THE PROBLEM: Which lines run from the line containing "resultBytes ⟨0, -250, 0⟩" through the end of the records below? Reproduce them exactly, and nothing else.
____________
-- ==== Sys2Proof/Tests/Slice0.lean ====
section
/-! SUPPORT. Tests of the model on fixed values, whose expected results are the vectors and programs of
95_test_vectors.md (its ids stand in the comments) or the bytes of 30_encoding.md written out by hand; and, for each
obligation with hypotheses, a witness that meets them. -/

namespace Sys2Proof.Tests

set_option Elab.async false

open Sys2Proof.Machine

/-! ### Helpers -/

/-- A request's bytes, its tail filled with zeros. -/
def req (bs : List Byte) : Vector Byte 18 := Vector.ofFn fun k : Fin 18 => bs.getD k.1 0

/-- A request's bytes as a list. -/
def words (bs : List Byte) : List Byte := bs ++ List.replicate (18 - bs.length) 0

/-- The ASIC side of the tests: the banks of programs P1, P3 and P6, every synthesizer at 100 MHz. -/
def calmAsic : Asic :=
  { Asic.reset with
    bankRef := .replicate 10 ⟨1, 1, 1, 1, 0⟩
    bankSynth := .replicate 5 ⟨10000, 10000, 1, 1⟩
    bankOut := .replicate 10 ⟨1, 0, 4, 5, 0⟩
    tod := #v[⟨1000, 200000000⟩, ⟨7, 999999999⟩] }

/-- An attached device whose lock caller 3 holds, with one pair in each perout mask. -/
def calm : State :=
  { State.reset with
    dev := .attached
    ctl := { Ctl.reset with lock := .held 3, perout := #v[0x0004, 0x0200] }
    asic := calmAsic }

/-- `calm` with a pair's bank entry replaced. -/
def withOut (p : Fin 10) (b : OutBank) : State :=
  { calm with asic := { calmAsic with bankOut := upd calmAsic.bankOut p b } }

/-- `calm` with a reference's bank entry replaced. -/
def withRef (r : Fin 10) (b : RefBank) : State :=
  { calm with asic := { calmAsic with bankRef := upd calmAsic.bankRef r b } }

/-- `calm` with every pair N-divided. -/
def nDivided : State := { calm with par := { calm.par with signalType := .replicate 10 .seNDivided } }

/-- `calm` under another schedule. -/
def under (e : Env) : State := { calm with env := e }

/-- `s` under a prompt responder whose slots can be counted. -/
def counted (s : State) : State := { s with env := ⟨List.replicate 20 Slot.prompt, Slot.prompt⟩ }

/-- The accesses made since `counted`. -/
def accesses (t : State) : Nat := 20 - t.env.slots.length

/-- An access that fails on all bytes but those `landed` names. -/
def failing (landed : List Bool) : State := under ⟨[⟨[], some ⟨landed, false⟩⟩], Slot.silent⟩

/-- A device in its bootstrap, with a script to run. -/
def booting (ls : List ScriptLine) : State := { calm with dev := .booting, boot := ls }

/-- An attached, idle device with arrivals. -/
def waiting (es : List PortEvent) : State := { calm with ctl := { calm.ctl with lock := .free }, port := es }

/-- Does an outcome answer a next state of which `f` holds? -/
def gives (o : Host.Outcome State Fault Refusal) (f : State → Bool) : Bool :=
  match o with
  | .next t => f t
  | .fault _ => false
  | .refused _ => false

/-- The next state of an outcome. -/
def nextOf (o : Host.Outcome State Fault Refusal) : State :=
  match o with
  | .next t => t
  | .fault _ => State.reset
  | .refused _ => State.reset

theorem eq_next {o : Host.Outcome State Fault Refusal} (h : gives o (fun _ => true) = true) : o = .next (nextOf o) := by
  cases o
  · rfl
  · cases h
  · cases h

/-- The bytes of a register. -/
def image (t : State) (r : Reg) : List Byte := t.asic.regs.bytes r.addr r.width

/-! ### Well-formedness -/

theorem test_wf_refuses_dpll_2 : (Instr.psCmdWrite 2 true).wf = false := by decide
theorem test_wf_refuses_dpll_15 : (Instr.psCmdWrite 15 false).wf = false := by decide
theorem test_wf_admits_dpll_1 : (Instr.psCmdWrite 1 false).wf = true := by decide

/-! ### Decoding: every constructor from a word written out (programs P1 to P6; R100, R111) -/

theorem test_decode_tod :
    decode (.request (words [0x10, 0x01])) = .ok (.todGet 1) ∧
    decode (.request [0x11, 0x00, 0, 0, 0, 0, 0x65, 0x53, 0xF1, 0x00, 0, 0, 0, 0, 0x1D, 0xCD, 0x65, 0x00]) =
      .ok (.todSet 0 1700000000 500000000) ∧
    decode (.request (words [0x12, 0x00, 0, 0, 0, 0, 0x95, 0x02, 0xF9, 0x00])) = .ok (.steptime 0 2500000000) ∧
    decode (.request (words [0x13, 0x01, 0, 0, 0, 0, 0, 0x01, 0x00, 0x00])) = .ok (.adjfine 1 65536) ∧
    decode (.request (words [0x14, 0x00, 0xFF, 0xFF, 0xFF, 0xFF, 0xFF, 0xFF, 0xFF, 0xFF])) = .ok (.adjphase 0 (-1)) := by
  decide +kernel

theorem test_decode_frequency :
    decode (.request (words [0x20, 0x01])) = .ok (.synthFreqGet 1) ∧
    decode (.request (words [0x21, 0x05])) = .ok (.refFreqGet 5) ∧
    decode (.request (words [0x22, 0x05, 0, 0, 0, 0, 0, 0, 0x30, 0x39])) = .ok (.refFreqSet 5 12345) ∧
    decode (.request (words [0x23, 0x05])) = .ok (.outFreqGet 5) ∧
    decode (.request (words [0x24, 0x04, 0, 0, 0, 0, 0, 0x98, 0x96, 0x80])) = .ok (.outFreqSet 4 10000000) := by
  decide +kernel

theorem test_decode_phase_comp :
    decode (.request (words [0x30, 0x05])) = .ok (.refPhaseCompGet 5) ∧
    decode (.request (words [0x31, 0x05, 0xFF, 0xFF, 0xFF, 0xFF, 0xFF, 0xFF, 0xFF, 0x06])) =
      .ok (.refPhaseCompSet 5 (-250)) ∧
    decode (.request (words [0x32, 0x05])) = .ok (.outPhaseCompGet 5) ∧
    decode (.request (words [0x33, 0x04, 0, 0, 0, 0, 0, 0, 0x3A, 0x99])) = .ok (.outPhaseCompSet 4 15001) := by
  decide +kernel

theorem test_decode_pins :
    decode (.request (words [0x40, 0x06])) = .ok (.pinEnable 6) ∧
    decode (.request (words [0x41, 0x06])) = .ok (.pinDisable 6) ∧
    decode (.request [0x42, 0x19, 0, 0, 0, 0, 0x3B, 0x9A, 0xCA, 0x00, 0xFF, 0xFF, 0xFF, 0xFF, 0xC4, 0x65, 0x36, 0x00]) =
      .ok (.peroutEnable 0x19 1000000000 (-1000000000)) ∧
    decode (.request (words [0x43, 0x05])) = .ok (.peroutDisable 5) := by
  decide +kernel

theorem test_decode_commands :
    decode (.regWrite 0x0202 0x01) = .ok (.mbReqWrite .ref) ∧ decode (.regWrite 0x0302 0x02) = .ok (.mbReqRead .dpll) ∧
    decode (.regWrite 0x0402 0x02) = .ok (.mbReqRead .synth) ∧ decode (.regWrite 0x0502 0x01) = .ok (.mbReqWrite .out) ∧
    decode (.regWrite 0x0101 0x11) = .ok (.todCmdRead 1) ∧
    decode (.regWrite 0x0100 0x12) = .ok (.todCmdReadNext1Hz 0) ∧
    decode (.regWrite 0x0101 0x13) = .ok (.todCmdWriteNext1Hz 1) ∧
    decode (.regWrite 0x0160 0x01) = .ok .tieCmdWrite ∧
    decode (.regWrite 0x0170 0x09) = .ok (.psCmdWrite 0 true) ∧
    decode (.regWrite 0x0170 0x19) = .ok (.psCmdWrite 1 true) ∧
    decode (.regWrite 0x0170 0x11) = .ok (.psCmdWrite 1 false) ∧
    decode (.regWrite 0x0170 0xF9) = .ok (.psCmdWrite 15 true) := by
  decide +kernel

theorem test_decode_rejects :
    decode (.request (words [0x15])) = .error (.reservedOpcode 0x15) ∧
    decode (.request (words [0x00])) = .error (.reservedOpcode 0x00) ∧
    decode (.request [0x10, 0x00]) = .error (.wrongLength 2) ∧
    decode (.regWrite 0x0502 0x03) = .error (.noCommand 0x0502 0x03) ∧
    decode (.regWrite 0x0100 0x03) = .error (.noCommand 0x0100 0x03) ∧
    decode (.regWrite 0x0170 0x0D) = .error (.noCommand 0x0170 0x0D) ∧
    decode (.regWrite 0x0210 0x01) = .error (.notControlRegister 0x0210) ∧
    decode (.regWrite 0x0600 0x01) = .error (.notControlRegister 0x0600) := by
  decide +kernel

/-- R120, with the lines of D6, L18 and the alias of `tod.step`. -/
theorem test_assemble :
    assemble "tod.set d0, 1700000000, 0x1DCD6500".toList = some (.todSet 0 1700000000 500000000) ∧
    assemble "perout.enable d1, p9, 1000000000, -1000000000".toList =
      some (.peroutEnable 0x19 1000000000 (-1000000000)) ∧
    assemble "adjtime d1, -1".toList = some (.steptime 1 (-1)) ∧
    assemble "pin.enable o20".toList = some (.pinEnable 20) ∧ assemble "pin.enable d19".toList = none := by
  decide +kernel

/-- R110: the result of P1 step 4, status 0 and -250. -/
theorem test_result_bytes :
    resultBytes ⟨0, -250, 0⟩ =
      [0, 0xFF, 0xFF, 0xFF, 0xFF, 0xFF, 0xFF, 0xFF, 0x06, 0, 0, 0, 0, 0, 0, 0, 0] := by
  decide +kernel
____________
OUTPUT OF THE EXERCISE:
    resultBytes ⟨0, -250, 0⟩ =
      [0, 0xFF, 0xFF, 0xFF, 0xFF, 0xFF, 0xFF, 0xFF, 0x06, 0, 0, 0, 0, 0, 0, 0, 0] := by
  decide +kernel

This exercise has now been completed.